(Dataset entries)
-- ==== Sys2Proof/Machine/SeqWord.lean ====
section
/-! DEFINITION. The 32-bit words of the sequencer's instructions (R285, R286, Tables 11-3 and 11-4): a decoder, total on every
word, and an encoder. -/

namespace Sys2Proof.Machine

/-- A register field. -/
def regAt (x lo : Nat) : RegId := ⟨x / 2 ^ lo % 32, Nat.mod_lt _ (by decide)⟩

/-- The instruction of a word on an agent: `none` for what R286 makes ILLEGAL, and for the opcodes that R298 keeps to or from
Swifort (agent 64). -/
def seqDecode (ag : Agent) (x : Nat) : Option Instr :=
  let gd := regAt x 7
  let ga := regAt x 12
  let gb := regAt x 17
  let i15 : BitVec 15 := BitVec.ofNat 15 (x / 2 ^ 17)
  let i20 : BitVec 20 := BitVec.ofNat 20 (x / 2 ^ 12)
  let i12 : BitVec 12 := BitVec.ofNat 12 (x / 2 ^ 20)
  let n12 : BitVec 12 := BitVec.ofNat 12 (x / 2 ^ 17)
  let sh : BitVec 6 := BitVec.ofNat 6 (x / 2 ^ 17)
  let cond : BitVec 3 := BitVec.ofNat 3 (x / 2 ^ 17)
  let funct := x / 2 ^ 22
  let swi := ag.val = 64
  if 2 ^ 32 ≤ x then none
  else match x % 128 with
  | 0x01 => match funct with
    | 0x000 => some (.add ag gd ga gb) | 0x001 => some (.sub ag gd ga gb) | 0x002 => some (.and ag gd ga gb)
    | 0x003 => some (.or ag gd ga gb) | 0x004 => some (.xor ag gd ga gb) | 0x005 => some (.sll ag gd ga gb)
    | 0x006 => some (.srl ag gd ga gb) | 0x007 => some (.sra ag gd ga gb) | 0x008 => some (.slt ag gd ga gb)
    | 0x009 => some (.sltu ag gd ga gb) | 0x00A => some (.min ag gd ga gb) | 0x00B => some (.max ag gd ga gb)
    | 0x00C => some (.minu ag gd ga gb) | 0x00D => some (.maxu ag gd ga gb)
    | 0x010 => some (.mul ag gd ga gb) | 0x011 => some (.mulh ag gd ga gb) | 0x012 => some (.mulhu ag gd ga gb)
    | 0x018 => some (.div ag gd ga gb) | 0x019 => some (.divu ag gd ga gb)
    | 0x01A => some (.rem ag gd ga gb) | 0x01B => some (.remu ag gd ga gb)
    | _ => none
  | 0x02 => some (.addi ag gd ga i15) | 0x03 => some (.andi ag gd ga i15)
  | 0x04 => some (.ori ag gd ga i15) | 0x05 => some (.xori ag gd ga i15)
  | 0x06 => if x / 2 ^ 23 = 0 then some (.slli ag gd ga sh) else none
  | 0x07 => if x / 2 ^ 23 = 0 then some (.srli ag gd ga sh) else none
  | 0x08 => if x / 2 ^ 23 = 0 then some (.srai ag gd ga sh) else none
  | 0x09 => some (.slti ag gd ga i15) | 0x0A => some (.sltiu ag gd ga i15)
  | 0x0B => some (.lui ag gd i20) | 0x0C => some (.auipc ag gd i20)
  | 0x10 => some (.ld1 ag gd ga i15) | 0x11 => some (.ld2 ag gd ga i15) | 0x12 => some (.ld4 ag gd ga i15)
  | 0x13 => some (.ld8 ag gd ga i15) | 0x14 => some (.ld1u ag gd ga i15) | 0x15 => some (.ld2u ag gd ga i15)
  | 0x16 => some (.ld4u ag gd ga i15)
  | 0x18 => some (.st1 ag gd ga i15) | 0x19 => some (.st2 ag gd ga i15) | 0x1A => some (.st4 ag gd ga i15)
  | 0x1B => some (.st8 ag gd ga i15) | 0x1C => some (.stnt ag gd ga i15) | 0x1D => some (.ldres ag gd ga i15)
  | 0x1E => if funct = 0 then some (.stcond ag gd ga gb) else none
  | 0x20 => if cond.toNat < 6 then some (.br ag cond gd ga i12) else none
  | 0x21 => some (.jal ag gd i20)
  | 0x22 => some (.jalr ag gd ga i15)
  | 0x30 => if x / 128 = 0 then some (.sync ag) else none
  | 0x31 => if x / 128 = 0 ∧ ¬swi then some (.qsync ag) else none
  | 0x32 => if x / 128 % 32 = 0 ∧ funct = 0 ∧ ¬swi then some (.tiss ag ga gb) else none
  | 0x33 => if x / 128 = 0 then some (.wait ag) else none
  | 0x34 => if x / 2 ^ 12 % 32 = 0 ∧ x / 2 ^ 29 = 0 then some (.crr ag gd n12) else none
  | 0x35 => if x / 128 % 32 = 0 ∧ x / 2 ^ 29 = 0 then some (.crw ag ga n12) else none
  | 0x36 => if x / 128 = 0 then some (.eret ag) else none
  | 0x37 => if x / 128 = 0 then some (.brk ag) else none
  | 0x38 => if x / 128 = 0 ∧ ¬swi then some (.endSection ag) else none
  | 0x40 => if x / 2 ^ 12 % 32 = 0 ∧ x / 2 ^ 29 = 0 ∧ swi then some (.pcrr ag gd n12) else none
  | 0x41 => if x / 128 % 32 = 0 ∧ x / 2 ^ 29 = 0 ∧ swi then some (.pcrw ag ga n12) else none
  | _ => none

/-- Format R. -/
def wordR (op funct : Nat) (gd ga gb : RegId) : Nat := op + gd.val * 2 ^ 7 + ga.val * 2 ^ 12 + gb.val * 2 ^ 17 + funct * 2 ^ 22

/-- Formats I and S: the immediate in [31:17]. -/
def wordI (op : Nat) (gd ga : RegId) (imm : Nat) : Nat := op + gd.val * 2 ^ 7 + ga.val * 2 ^ 12 + imm * 2 ^ 17

/-- Formats J and U: the immediate in [31:12]. -/
def wordU (op : Nat) (gd : RegId) (imm : BitVec 20) : Nat := op + gd.val * 2 ^ 7 + imm.toNat * 2 ^ 12

/-- The word of an instruction; zero for a command that is no sequencer instruction. -/
def seqEncode : Instr → Nat
  | .add _ d a b => wordR 0x01 0x000 d a b
  | .sub _ d a b => wordR 0x01 0x001 d a b
  | .and _ d a b => wordR 0x01 0x002 d a b
  | .or _ d a b => wordR 0x01 0x003 d a b
  | .xor _ d a b => wordR 0x01 0x004 d a b
  | .sll _ d a b => wordR 0x01 0x005 d a b
  | .srl _ d a b => wordR 0x01 0x006 d a b
  | .sra _ d a b => wordR 0x01 0x007 d a b
  | .slt _ d a b => wordR 0x01 0x008 d a b
  | .sltu _ d a b => wordR 0x01 0x009 d a b
  | .min _ d a b => wordR 0x01 0x00A d a b
  | .max _ d a b => wordR 0x01 0x00B d a b
  | .minu _ d a b => wordR 0x01 0x00C d a b
  | .maxu _ d a b => wordR 0x01 0x00D d a b
  | .mul _ d a b => wordR 0x01 0x010 d a b
  | .mulh _ d a b => wordR 0x01 0x011 d a b
  | .mulhu _ d a b => wordR 0x01 0x012 d a b
  | .div _ d a b => wordR 0x01 0x018 d a b
  | .divu _ d a b => wordR 0x01 0x019 d a b
  | .rem _ d a b => wordR 0x01 0x01A d a b
  | .remu _ d a b => wordR 0x01 0x01B d a b
  | .addi _ d a i => wordI 0x02 d a i.toNat
  | .andi _ d a i => wordI 0x03 d a i.toNat
  | .ori _ d a i => wordI 0x04 d a i.toNat
  | .xori _ d a i => wordI 0x05 d a i.toNat
  | .slli _ d a n => wordI 0x06 d a n.toNat
  | .srli _ d a n => wordI 0x07 d a n.toNat
  | .srai _ d a n => wordI 0x08 d a n.toNat
  | .slti _ d a i => wordI 0x09 d a i.toNat
  | .sltiu _ d a i => wordI 0x0A d a i.toNat
  | .lui _ d i => wordU 0x0B d i
  | .auipc _ d i => wordU 0x0C d i
  | .ld1 _ d a i => wordI 0x10 d a i.toNat
  | .ld2 _ d a i => wordI 0x11 d a i.toNat
  | .ld4 _ d a i => wordI 0x12 d a i.toNat
  | .ld8 _ d a i => wordI 0x13 d a i.toNat
  | .ld1u _ d a i => wordI 0x14 d a i.toNat
  | .ld2u _ d a i => wordI 0x15 d a i.toNat
  | .ld4u _ d a i => wordI 0x16 d a i.toNat
  | .st1 _ b a i => wordI 0x18 b a i.toNat
  | .st2 _ b a i => wordI 0x19 b a i.toNat
  | .st4 _ b a i => wordI 0x1A b a i.toNat
  | .st8 _ b a i => wordI 0x1B b a i.toNat
  | .stnt _ b a i => wordI 0x1C b a i.toNat
  | .ldres _ d a i => wordI 0x1D d a i.toNat
  | .stcond _ d a b => wordR 0x1E 0 d a b
  | .br _ c a b i => 0x20 + a.val * 2 ^ 7 + b.val * 2 ^ 12 + c.toNat * 2 ^ 17 + i.toNat * 2 ^ 20
  | .jal _ d i => wordU 0x21 d i
  | .jalr _ d a i => wordI 0x22 d a i.toNat
  | .sync _ => 0x30
  | .qsync _ => 0x31
  | .tiss _ a b => wordR 0x32 0 0 a b
  | .wait _ => 0x33
  | .crr _ d n => wordI 0x34 d 0 n.toNat
  | .crw _ a n => wordI 0x35 0 a n.toNat
  | .eret _ => 0x36
  | .brk _ => 0x37
  | .endSection _ => 0x38
  | .pcrr _ d n => wordI 0x40 d 0 n.toNat
  | .pcrw _ a n => wordI 0x41 0 a n.toNat
  | _ => 0

/-- The instructions that a branch, jump, or return from a trap is (R290, R291). -/
def seqJumps : Instr → Bool
  | .br .. | .jal .. | .jalr .. | .eret _ => true
  | _ => false

end Sys2Proof.Machine
end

Work instruction >> Above are the records; copy exactly the lines from the line with "0x012 d a b" through the line with "0x07 d a n.toNat", both included.

Response box >>
  | .mulhu _ d a b => wordR 0x01 0x012 d a b
  | .div _ d a b => wordR 0x01 0x018 d a b
  | .divu _ d a b => wordR 0x01 0x019 d a b
  | .rem _ d a b => wordR 0x01 0x01A d a b
  | .remu _ d a b => wordR 0x01 0x01B d a b
  | .addi _ d a i => wordI 0x02 d a i.toNat
  | .andi _ d a i => wordI 0x03 d a i.toNat
  | .ori _ d a i => wordI 0x04 d a i.toNat
  | .xori _ d a i => wordI 0x05 d a i.toNat
  | .slli _ d a n => wordI 0x06 d a n.toNat
  | .srli _ d a n => wordI 0x07 d a n.toNat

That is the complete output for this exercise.